You ask for patience while admitting this process has been broken and just been breaking more and more since LBJ. I think its time to come around and realize that merely pulling a lever for whoever is blue isn't working and other methods of protest and action are required to force the hand of any of these politicians (not advocating violence or anything). Neither party are representing our interests. We can't push one way or another. The only message they're possibly willing to understand is mass civil movement and political defeat.
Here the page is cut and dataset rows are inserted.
-- ==== Sys2Proof/Laws/Ops.lean ====
section
/-! SUPPORT. What the shared operations do, said once: the command step of 30_encoding.md rule R77 and the four index
operand forms. -/

namespace Sys2Proof.Machine

variable {α : Type}

/-- Blocked while ERR = 1 (60_exceptions.md rule R203). -/
theorem command_blocked (c : Except ErrorCode α) (f : α → State → State) {s : State} (h : s.err = true) :
    command c f s = .next s := by
  simp [command, h]

/-- A failing check takes its CommandError (rule R202). -/
theorem command_error (code : ErrorCode) (f : α → State → State) {s : State} (h : s.err = false) :
    command (.error code) f s = .next (s.raiseError code) := by
  simp [command, h]

/-- A passing check has the command's effect. -/
theorem command_ok (x : α) (f : α → State → State) {s : State} (h : s.err = false) :
    command (.ok x) f s = .next (f x s) := by
  simp [command, h]

/-- Everything a command step can do. -/
theorem command_cases {c : Except ErrorCode α} {f : α → State → State} {s t : State}
    (h : command c f s = .next t) :
    (s.err = true ∧ t = s) ∨
    (s.err = false ∧ ∃ code, c = .error code ∧ t = s.raiseError code) ∨
    (s.err = false ∧ ∃ x, c = .ok x ∧ t = f x s) := by
  cases he : s.err with
  | true =>
    rw [command_blocked c f he] at h
    cases h
    exact .inl ⟨rfl, rfl⟩
  | false =>
    cases c with
    | error code =>
      rw [command_error code f he] at h
      cases h
      exact .inr (.inl ⟨rfl, code, rfl, rfl⟩)
    | ok x =>
      rw [command_ok x f he] at h
      cases h
      exact .inr (.inr ⟨rfl, x, rfl, rfl⟩)

/-- A command step always completes (rule R77). -/
theorem command_completes (c : Except ErrorCode α) (f : α → State → State) (s : State) :
    ∃ t, command c f s = .next t := by
  unfold command
  split
  · exact ⟨_, rfl⟩
  · split <;> exact ⟨_, rfl⟩

theorem pIndex_of_le {i : BitVec 8} (h : i.toNat ≤ 17) : pIndex i = .ok ⟨i.toNat, by omega⟩ := by
  simp [pIndex, h]

theorem pIndex_of_gt {i : BitVec 8} (h : 17 < i.toNat) : pIndex i = .error .indexRange := by
  simp [pIndex, Nat.not_le.mpr h]

theorem pPair_of_even {i : BitVec 8} (h : i.toNat ≤ 16) (he : i.toNat % 2 = 0) :
    pPair i = .ok ⟨i.toNat / 2, by omega⟩ := by
  simp [pPair, h, he]

theorem pPair_of_odd {i : BitVec 8} (h : i.toNat ≤ 16) (ho : i.toNat % 2 = 1) : pPair i = .error .indexAlign := by
  simp [pPair, h, ho]

theorem pPair_of_gt {i : BitVec 8} (h : 16 < i.toNat) : pPair i = .error .indexRange := by
  simp [pPair, Nat.not_le.mpr h]

theorem sPair_of_even {i : BitVec 8} (k : BitVec 2) (he : i.toNat % 2 = 0) :
    sPair k i = .ok (⟨k.toNat, k.isLt⟩, ⟨i.toNat / 2, by have := i.isLt; omega⟩) := by
  simp [sPair, he]

theorem sPair_of_odd {i : BitVec 8} (k : BitVec 2) (ho : i.toNat % 2 = 1) : sPair k i = .error .indexAlign := by
  simp [sPair, ho]

end Sys2Proof.Machine
end

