-- ==== Sys2Proof/Proofs/Repeat.lean ====
section
/-! Repeated commands (20_memory.md rule R57): where what a command writes does not depend on its destination, giving
it again changes nothing. -/

namespace Sys2Proof.Machine

/-- Writing to P the word that stands there changes nothing. -/
theorem writeP_eq_self {s : State} {n : Fin 18} {w : Word} (h : s.readP n = w) : s.writeP n w = s := by
  subst h
  simp [State.writeP, State.readP]

/-- Writing to S the word that stands there changes nothing. -/
theorem writeS_eq_self {s : State} {k : Fin 4} {j : Fin 256} {w : Word} (h : s.readS k j = w) :
    s.writeS k j w = s := by
  subst h
  simp [State.writeS, State.readS]

theorem writeP_writeP_same (n : Fin 18) (w : Word) (s : State) : (s.writeP n w).writeP n w = s.writeP n w :=
  writeP_eq_self (readP_writeP_same s n w)

theorem writeS_writeS_same (k : Fin 4) (j : Fin 256) (w : Word) (s : State) :
    (s.writeS k j w).writeS k j w = s.writeS k j w :=
  writeS_eq_self (readS_writeS_same s k j w)

theorem storePairP_storePairP (n : Fin 9) (s : State) : (s.storePairP n).storePairP n = s.storePairP n := by
  rw [State.storePairP, storePairP_bl, storePairP_br, writeP_eq_self (readP_storePairP_even s n),
    writeP_eq_self (readP_storePairP_odd s n)]

theorem storePairS_storePairS (k : Fin 4) (n : Fin 128) (s : State) :
    (s.storePairS k n).storePairS k n = s.storePairS k n := by
  rw [State.storePairS, storePairS_bl, storePairS_br, writeS_eq_self (readS_storePairS_even s k n),
    writeS_eq_self (readS_storePairS_odd s k n)]

/-- A command with an idempotent effect is idempotent: a CommandError blocks the second one. -/
theorem command_repeated {α : Type} {c : Except ErrorCode α} {f : α → State → State} {s t : State}
    (h : command c f s = .next t) (hf : ∀ x s, f x (f x s) = f x s) : command c f t = .next t := by
  rcases command_cases h with ⟨he, rfl⟩ | ⟨-, code, rfl, rfl⟩ | ⟨-, x, rfl, rfl⟩
  · exact h
  · exact command_blocked _ f rfl
  · cases he : (f x s).err with
    | true => exact command_blocked _ f he
    | false => rw [command_ok x f he, hf]

/-- Settles O45, command by command: the effect of each is idempotent. -/
theorem repeatedCommandLeavesTheSameState : Obligations.RepeatedCommandLeavesTheSameState := by
  intro i s t hi h
  cases i
  case enc | feval | xblk | xorp => simp [Instr.op] at hi
  all_goals
    simp only [exec_nop, exec_init, exec_wipe, exec_ldblk, exec_wrp, exec_rdp, exec_wrs, exec_rds, exec_stp,
      exec_sts] at h ⊢
  case nop | init | wipe | ldblk | rdp | rds => exact command_repeated h fun _ _ => rfl
  case wrp i a => exact command_repeated h fun n => writeP_writeP_same n a
  case stp => exact command_repeated h storePairP_storePairP
  case wrs k i a => exact command_repeated h fun kj => writeS_writeS_same kj.1 kj.2 a
  case sts => exact command_repeated h fun kn => storePairS_storePairS kn.1 kn.2

end Sys2Proof.Machine
end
Ok, first, I 100% agree with you that Obama absolutely squandered that supermajority. He had the chance to be transformative and threw it away bc he wanted to be liked, by people who were never going to like him, though that supermajority was only through 2010 -- he lost it in the midterms as was to be expected
Also, I have NEVER said that change begins and ends at the ballot box. I have said that those who don't show up there don't get listened to elsewhere. I'm all for wide and varied forms of protest -- two I advocate for constantly within the system are becoming a delegate (THEY took universal Healthcare off, at a time when they knew they couldn't get the votes and the Third Way Democrat candidate running didn't support it -- and they are mostly minor local party players. Big donors and insiders don't become delegates. However, if more activists became delegates, they could force candidates to more leftist, while still winnable positions. Bc yes, winnable is more important than ideal -- wins by inches.)
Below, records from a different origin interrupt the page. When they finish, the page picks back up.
-- ==== Sys2Proof/Proofs/Assembler.lean ====
section
/-! The assembler (30_encoding.md rules R78, R79): STN's pair in the concatenated table, and source lines. -/

namespace Sys2Proof.Machine

/-! ### The concatenated table after a write -/

theorem tableWords_writeP (s : State) (i : Fin 18) (w : Word) :
    (s.writeP i w).tableWords = s.tableWords.set i w := by
  have hi : i.val < s.p.toList.length := by simp
  simp only [State.tableWords, writeP_p, writeP_sbox, Vector.toList_set, List.set_append_left _ _ hi]

/-- A write to word `j` of vector `k` is a write to word `m * k + j` of the vectors of length `m` laid end to end. -/
theorem flatMap_toList_set {m : Nat} (vs : List (Vector Word m)) {k j : Nat} (hk : k < vs.length) (hj : j < m)
    (w : Word) :
    (vs.set k (vs[k].set j w)).flatMap Vector.toList = (vs.flatMap Vector.toList).set (m * k + j) w := by
  induction vs generalizing k with
  | nil => cases hk
  | cons v vs ih =>
    cases k with
    | zero =>
      have hj' : j < v.toList.length := v.length_toList.symm ▸ hj
      simp [Vector.toList_set, List.set_append_left _ _ hj']
    | succ k =>
      have hlen : v.toList.length = m := v.length_toList
      have hle : v.toList.length ≤ m * (k + 1) + j := by rw [hlen, Nat.mul_succ]; omega
      have hsub : m * (k + 1) + j - v.toList.length = m * k + j := by rw [hlen, Nat.mul_succ]; omega
      simp only [List.set_cons_succ, List.getElem_cons_succ, List.flatMap_cons]
      rw [ih (by simpa using hk), List.set_append_right _ _ hle, hsub]

theorem tableWords_writeS (s : State) (k : Fin 4) (j : Fin 256) (w : Word) :
    (s.writeS k j w).tableWords = s.tableWords.set (18 + (256 * k + j)) w := by
  have hle : s.p.toList.length ≤ 18 + (256 * k.val + j.val) := by simp
  have hset := flatMap_toList_set s.sbox.toList (k := k) (by simp) j.isLt w
  simp only [State.tableWords, writeS_p, writeS_sbox, List.set_append_right _ _ hle]
  simpa [Vector.toList_set] using hset

theorem tableWords_storePairP (s : State) (n : Fin 9) :
    (s.storePairP n).tableWords = (s.tableWords.set (2 * n) s.bl).set (2 * n + 1) s.br := by
  rw [State.storePairP, tableWords_writeP, tableWords_writeP, pPairEven, pPairOdd]

theorem tableWords_storePairS (s : State) (k : Fin 4) (n : Fin 128) :
    (s.storePairS k n).tableWords =
      (s.tableWords.set (2 * (9 + (128 * k + n))) s.bl).set (2 * (9 + (128 * k + n)) + 1) s.br := by
  have heven : 18 + (256 * k.val + 2 * n.val) = 2 * (9 + (128 * k + n)) := by omega
  have hodd : 18 + (256 * k.val + (2 * n.val + 1)) = 2 * (9 + (128 * k + n)) + 1 := by omega
  simp only [State.storePairS, tableWords_writeS, sPairEven, sPairOdd, heven, hodd]

/-! ### STN as a pair store -/

theorem pPair_ofNat (n : Fin 9) : pPair (BitVec.ofNat 8 (2 * n)) = .ok n := by
  have hn : (BitVec.ofNat 8 (2 * n.val)).toNat = 2 * n := by rw [BitVec.toNat_ofNat]; omega
  rw [pPair_of_even (by omega) (by omega)]
  exact congrArg Except.ok (Fin.ext (by simp only [hn]; omega))

theorem sPair_ofNat (k : Fin 4) (n : Fin 128) :
    sPair (BitVec.ofNat 2 k) (BitVec.ofNat 8 (2 * n)) = .ok (k, n) := by
  have hk : (BitVec.ofNat 2 k.val).toNat = k := by rw [BitVec.toNat_ofNat]; omega
  have hn : (BitVec.ofNat 8 (2 * n.val)).toNat = 2 * n := by rw [BitVec.toNat_ofNat]; omega
  rw [sPair_of_even _ (by omega)]
  exact congrArg Except.ok (Prod.ext (Fin.ext hk) (Fin.ext (by simp only [hn]; omega)))

/-- The first nine pairs are those of P. -/
theorem exec_stn_p {s : State} (h : s.err = false) (n : Fin 9) : exec (stn n) s = .next (s.storePairP n) := by
  have hn : n.val ≤ 8 := by omega
  rw [stn, if_pos hn, exec_stp, pPair_ofNat, command_ok _ _ h]

/-- After them come the 128 pairs of each S-box. -/
theorem exec_stn_s {s : State} (h : s.err = false) (k : Fin 4) (n : Fin 128) :
    exec (stn (9 + (128 * k + n))) s = .next (s.storePairS k n) := by
  have hn : ¬ 9 + (128 * k.val + n.val) ≤ 8 := by omega
  have hbox : (9 + (128 * k.val + n.val) - 9) / 128 = k := by omega
  have hpair : (9 + (128 * k.val + n.val) - 9) % 128 = n := by omega
  rw [stn, if_neg hn, hbox, hpair, exec_sts, sPair_ofNat, command_ok _ _ h]

/-- A pair number is one of P's or one of an S-box's. -/
theorem pair_cases {n : Nat} (h : n ≤ 520) :
    (∃ m : Fin 9, n = m) ∨ ∃ (k : Fin 4) (m : Fin 128), n = 9 + (128 * k + m) := by
  rcases Nat.lt_or_ge n 9 with hlt | hge
  · exact .inl ⟨⟨n, hlt⟩, rfl⟩
  · exact .inr ⟨⟨(n - 9) / 128, by omega⟩, ⟨(n - 9) % 128, by omega⟩, by simp only; omega⟩

/-- Settles O47, by whether the pair is one of P's or one of an S-box's. -/
theorem stnStoresTheNthPair : Obligations.StnStoresTheNthPair := by
  refine ⟨fun s h => ?_, fun n s hn h => ?_, fun n => rfl⟩
  · exact (exec_ldblk 0 0 s).trans (command_ok _ _ h)
  · obtain ⟨m, rfl⟩ | ⟨k, m, rfl⟩ := pair_cases hn
    · exact ⟨_, exec_stn_p h m, tableWords_storePairP s m, rfl, rfl, rfl, rfl, rfl, rfl⟩
    · exact ⟨_, exec_stn_s h k m, tableWords_storePairS s k m, rfl, rfl, rfl, rfl, rfl, rfl⟩

/-- Settles O48: the assembler is run on each line. -/
theorem sourceLinesAssembleToTheirListings : Obligations.SourceLinesAssembleToTheirListings := by
  unfold Obligations.SourceLinesAssembleToTheirListings
  decide

end Sys2Proof.Machine
end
The other thing I recommend highly is getting involved with or starting activist groups pushing for open primaries and ranked voting and splitting electoral votes, such as Maine does. Those changes have actually been demonstrated through real world application to improve engagement and representation (you can read up on Alaska's results adopting it -- they may not be the results you'd want but they are representative of what Alaskans want.) In most places you can do that by ballot initiative which you can get done as citizens.
I'm also a huge fan of making a nuisance of yourself -- when enough people raise enough fuss, Congress may continue their rhetoric but they change their votes. Look up how many substantive bills passed Congress during Trump's administration -- 1 and it was the congressional GOP tax plan. For all they toadied for Trump in front of reporters, they didn't give him their votes. The attempted repeal of Obamacare was only the most spectacular example.
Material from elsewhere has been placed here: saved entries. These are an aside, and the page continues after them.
-- ==== Sys2Proof/Machine/Ops.lean ====
section
/-!
DEFINITION. The operations every block uses: the crossing clock and intervals on it, octets of numbers, the check value
of frames, the fault table and the notice queue (R150 to R165), and the three requests of a block to the fault table.
-/
namespace Sys2Proof.Machine

/-! ## Time -/

/-- The crossing-clock time at an uptime: whole milliseconds, wrapping at 32 bits (00_scope.md, Units). -/
def clockAt (uptime : Nat) : Time := BitVec.ofNat 32 (uptime / 100)

/-- A crossing-clock time at 0.01 ms (R3). -/
def fineAt (uptime : Nat) : FineTime := ⟨clockAt uptime, uptime % 100⟩

/-- The interval from `t` to `now` in milliseconds, taken across the wrap of the clock. -/
def since (now t : Time) : Nat := (now - t).toNat

/-- The clock at `now` has reached the expiry `t`; every interval in use is below half the range of the clock (R66). -/
def reached (now t : Time) : Bool := !(now - t).msb

/-- The time `ms` milliseconds after `t`. -/
def after (t : Time) (ms : Nat) : Time := t + BitVec.ofNat 32 ms

/-- The interval between two times at 0.01 ms, in hundredths of a millisecond, across the wrap (R6). -/
def fineInterval (later earlier : FineTime) : Nat :=
  since later.ms earlier.ms * 100 + later.frac - earlier.frac

namespace State

/-- The crossing clock. -/
def now (s : State) : Time := clockAt s.uptime

/-- The seconds count (R150). Past its bound it is a free value (log 6). -/
def seconds (s : State) : BitVec 32 :=
  if s.uptime / 100000 < 4294967296 then BitVec.ofNat 32 (s.uptime / 100000) else Config.secondsBeyond (s.uptime / 100000)

/-- The time moves on by `dt` hundredths of a millisecond. -/
def advance (s : State) (dt : Nat) : State := { s with uptime := s.uptime + dt }

/-- The configuration the blocks read: the active copy, or the built-in defaults while there is none (R1, R103, R125). -/
def cfg (s : State) : ConfigImage := s.store.active.getD ConfigImage.builtIn

end State

/-! ## Octets -/

/-- A number in two octets, most significant first (R181). -/
def half (n : Half) : List Octet := [n.extractLsb' 8 8, n.extractLsb' 0 8]

/-- A number in four octets, most significant first (R181). -/
def word (n : BitVec 32) : List Octet := [n.extractLsb' 24 8, n.extractLsb' 16 8, n.extractLsb' 8 8, n.extractLsb' 0 8]

/-- A natural number in one octet. -/
def octet (n : Nat) : Octet := BitVec.ofNat 8 n

/-- A flag in one octet, or in bit 0 of one. -/
def flag (b : Bool) : Nat := b.toNat

/-- A set of flags in bits from bit 0 in the order listed (R181). -/
def flags : List Bool → Nat
  | [] => 0
  | b :: bs => b.toNat + 2 * flags bs

/-- One bit into the check register: the generator is x^16 + x^12 + x^5 + 1 (R174). -/
def crcBit (r : Half) (b : Bool) : Half :=
  let shifted := r <<< 1
  if r.msb ^^ b then shifted ^^^ 0x1021#16 else shifted

/-- One octet into the check register, most significant bit first (R174). -/
def crcOctet (r : Half) (o : Octet) : Half :=
  crcBit (crcBit (crcBit (crcBit (crcBit (crcBit (crcBit (crcBit r o[7]) o[6]) o[5]) o[4]) o[3]) o[2]) o[1]) o[0]

/-- The check value over octets: the register starts at FFFF, no inversion of the result (R174). -/
def crc (octets : List Octet) : Half := octets.foldl crcOctet 0xFFFF#16

/-! ## Fault classes, severities -/

/-- The class of a kind of fault (R151). -/
def FaultKind.cls : FaultKind → FaultClass
  | .sensorStuck | .sensorImbalance => .detection
  | .sectionDisturbed => .sect
  | .movementTableFull | .sectionListFull | .shortWarning | .longApproach => .tracking
  | .redLampOut | .amberLampOut | .lampStrayCurrent => .lamp
  | .boomTravelTimeout | .boomContactConflict | .boomDisplaced => .boom
  | .audibleOpenCircuit => .audible
  | .laneLost | .laneDisagree => .lane
  | .supplyWarn | .supplyLow | .partRestarted => .supply
  | .configInvalid | .storeWriteFailed | .tableOverflow => .config

/-- The severity of a kind of fault (R151); RED-LAMP-OUT takes the one the raising block names, MINOR standing here for
it. -/
def FaultKind.severity : FaultKind → Severity
  | .longApproach | .redLampOut | .amberLampOut | .audibleOpenCircuit | .laneDisagree | .supplyWarn | .partRestarted =>
    .minor
  | .configInvalid => .critical
  | .sensorStuck | .sensorImbalance | .sectionDisturbed | .movementTableFull | .sectionListFull | .shortWarning
  | .lampStrayCurrent | .boomTravelTimeout | .boomContactConflict | .boomDisplaced | .laneLost | .supplyLow
  | .storeWriteFailed | .tableOverflow => .major

/-- The code of a class, its bit in a set of classes (R181). -/
def FaultClass.code : FaultClass → Nat
  | .detection => 0 | .sect => 1 | .tracking => 2 | .lamp => 3 | .boom => 4 | .audible => 5 | .lane => 6 | .supply => 7
  | .config => 8

/-- The code of a severity, its place in the order of R157. -/
def Severity.code : Severity → Nat
  | .minor => 0 | .major => 1 | .critical => 2

/-- The set holding one class. -/
def FaultClass.bit (c : FaultClass) : ClassSet := 1#9 <<< c.code

/-- Whether a class is in a set of classes. -/
def FaultClass.inSet (c : FaultClass) (m : ClassSet) : Bool := m.getLsbD c.code

/-- The next of the numbers 1 to 255 that is not in use, counting on from `start` and from 255 to 1, never using 0 (R41,
R152). -/
def nextFree (start : Nat) (inUse : Nat → Bool) : Nat :=
  (((List.range 255).map fun k => (start + 254 + k) % 255 + 1).find? fun n => !inUse n).getD start

/-- The counter's value after a number is taken: 255 is followed by 1 (R41, R152). -/
def counterAfter (n : Nat) : Nat := if n < 255 then n + 1 else 1

/-! ## The notice queue -/

/-- The number of notices the queue holds (R162). -/
def queueCapacity : Nat := 24

/-- Whether a notice is a CROSSING-STATUS. -/
def Notice.isStatus : Notice → Bool
  | .crossingStatus _ => true
  | _ => false

/-- Whether a notice is a MOVEMENT-PASSED. -/
def Notice.isPassed : Notice → Bool
  | .movementPassed .. => true
  | _ => false

/-- The size of a notice in octets (R162). -/
def Notice.size : Notice → Nat
  | .faultRaised .. => 10
  | .faultCleared .. => 6
  | .crossingStatus st => if st.cause.isSome then 14 else 12
  | .movementPassed .. => 8
  | .restored .. => 4

/-- Replace the first CROSSING-STATUS of a queue, in its place; the reset cause of the old one goes over (R164). -/
def combineStatus (st : StatusNotice) : List Notice → List Notice
  | [] => []
  | .crossingStatus old :: rest =>
    .crossingStatus (if old.cause.isSome then { st with cause := old.cause } else st) :: rest
  | n :: rest => n :: combineStatus st rest

namespace FaultUnit

/-- Add a notice at the tail (R165): with 24 queued the oldest MOVEMENT-PASSED makes room; with none, the notice is
discarded and counted, the count staying at 255. -/
def append (u : FaultUnit) (n : Notice) : FaultUnit :=
  if u.queue.length < queueCapacity then { u with queue := u.queue ++ [n] }
  else if u.queue.any Notice.isPassed then { u with queue := u.queue.eraseP Notice.isPassed ++ [n] }
  else { u with overflowCount := min 255 (u.overflowCount + 1) }

/-- Queue a CROSSING-STATUS (R164): it replaces the queued one, or is added at the tail. -/
def queueStatus (u : FaultUnit) (st : StatusNotice) : FaultUnit :=
  if u.queue.any Notice.isStatus then { u with queue := combineStatus st u.queue } else u.append (.crossingStatus st)

/-- A notice about a fault of this class and severity is masked (R160). -/
def masked (u : FaultUnit) (c : FaultClass) (sev : Severity) : Bool :=
  sev == .minor && c.inSet u.masks

/-- Set the sticky flag of a class (R161). -/
def stick (u : FaultUnit) (c : FaultClass) : FaultUnit := { u with sticky := u.sticky ||| c.bit }

/-! ## The fault table -/

/-- The record of a kind and subject with its ordinary position (R153). -/
def find (u : FaultUnit) (k : FaultKind) (x : Subject) : Option (Fin 31 × FaultRecord) :=
  (List.finRange 31).findSome? fun p =>
    match u.table[p] with
    | some r => if r.kind = k ∧ r.subject = x then some (p, r) else none
    | none => none

/-- The lowest-numbered empty ordinary position (R152). -/
def freePosition (u : FaultUnit) : Option (Fin 31) :=
  (List.finRange 31).find? fun p => (u.table[p]).isNone

/-- The records of the whole table, the overflow record last. -/
def records (u : FaultUnit) : List FaultRecord := u.table.toList.filterMap id ++ u.overflow.toList

/-- Whether some record of the table holds a fault id. -/
def idInUse (u : FaultUnit) (n : Nat) : Bool := u.records.any fun r => r.id == n

/-- Write a record at an ordinary position. -/
def write (u : FaultUnit) (p : Fin 31) (r : FaultRecord) : FaultUnit := { u with table := u.table.set p (some r) }

/-- Empty an ordinary position. -/
def erase (u : FaultUnit) (p : Fin 31) : FaultUnit := { u with table := u.table.set p none }

/-- Queue the FAULT-RAISED of a record, unless it is masked (R153, R154, R157, R160). -/
def announce (u : FaultUnit) (r : FaultRecord) (t : BitVec 32) : FaultUnit :=
  if u.masked r.kind.cls r.severity then u else u.append (.faultRaised r.id r.kind r.subject r.severity t)

/-- Queue the FAULT-CLEARED of a record, unless it is masked (R156, R160). -/
def announceCleared (u : FaultUnit) (r : FaultRecord) (t : BitVec 32) : FaultUnit :=
  if u.masked r.kind.cls r.severity then u else u.append (.faultCleared r.id t)

/-- Count a fault that finds no place in the overflow record (R155). -/
def countOverflow (u : FaultUnit) (t : BitVec 32) : FaultUnit :=
  let u := u.stick .config
  match u.overflow with
  | none =>
    let n := nextFree u.idCounter u.idInUse
    let r : FaultRecord := ⟨n, .tableOverflow, .major, .faultTable, .active, t, t, 1, false, none⟩
    ({ u with overflow := some r, idCounter := counterAfter n } : FaultUnit).append
      (.faultRaised r.id r.kind r.subject r.severity t)
  | some old =>
    let r := { old with
      lastSeen := t
      occurrences := min 255 (old.occurrences + 1)
      state := if old.state = FaultState.cleared then .active else old.state }
    ({ u with overflow := some r } : FaultUnit).append (.faultRaised r.id r.kind r.subject r.severity t)

/-- Put a new record at an empty ordinary position, with a fault id drawn by R152 (R154, R159). -/
def placeAt (u : FaultUnit) (p : Fin 31) (t : BitVec 32) (k : FaultKind) (x : Subject) (sev : Severity) (st : FaultState)
    (d : Option ResetKind) : FaultUnit :=
  let n := nextFree u.idCounter u.idInUse
  let r : FaultRecord := ⟨n, k, sev, x, st, t, t, 1, false, d⟩
  let u := { u.write p r with
    idCounter := counterAfter n
    clearedOrder := if st = FaultState.cleared then u.clearedOrder ++ [p] else u.clearedOrder }
  u.announce r t

/-- A raise that finds no record (R154): an empty position, else the place of the first CLEARED record, else the
overflow record. The evicted record leaves, and its id is released, before the new record's id is drawn, so that the id is the
new record's where the counter stands at it: R152 and R154 give no order, and this one is the model's choice (log 47). -/
def create (u : FaultUnit) (t : BitVec 32) (k : FaultKind) (x : Subject) (sev : Severity) (st : FaultState)
    (d : Option ResetKind) : FaultUnit :=
  match u.freePosition with
  | some p => u.placeAt p t k x sev st d
  | none =>
    match u.clearedOrder with
    | p :: rest => ({ u.erase p with clearedOrder := rest } : FaultUnit).placeAt p t k x sev st d
    | [] => u.countOverflow t

/-- Re-grade (R157). -/
def regrade (u : FaultUnit) (t : BitVec 32) (k : FaultKind) (x : Subject) (sev : Severity) : FaultUnit :=
  match u.find k x with
  | none => u
  | some (p, r) =>
    if r.state = FaultState.cleared ∨ r.severity = sev then u
    else
      let higher := r.severity.code < sev.code
      let r' := { r with severity := sev, state := if higher then .active else r.state }
      let u := if higher then u.stick k.cls else u
      (u.write p r').announce r' t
I'm a huge fan of civil disobedience, I've done it more than once myself. Be prepared you may get arrested, and worse you may get hurt doing it, not to deter you but you should know the risk -- I've done it bc I don't care if I get hurt, but it's not a political activity I would have taken my kids to.
Yes, things have gone downhill since LBJ. Just as before that they had a 35 year climb upward since FDR was first elected. Politics is cyclical. Hoover led to FDR, LBJ (who was the one who actually did most of the good shit Kennedy gets credit for on civil rights, along with expanding Social Security and creating Medicare and Medicaid) led to Nixon, Obama (who was mediocre except in set precedent for a minority President) led to Trump bc the pendulum always swings.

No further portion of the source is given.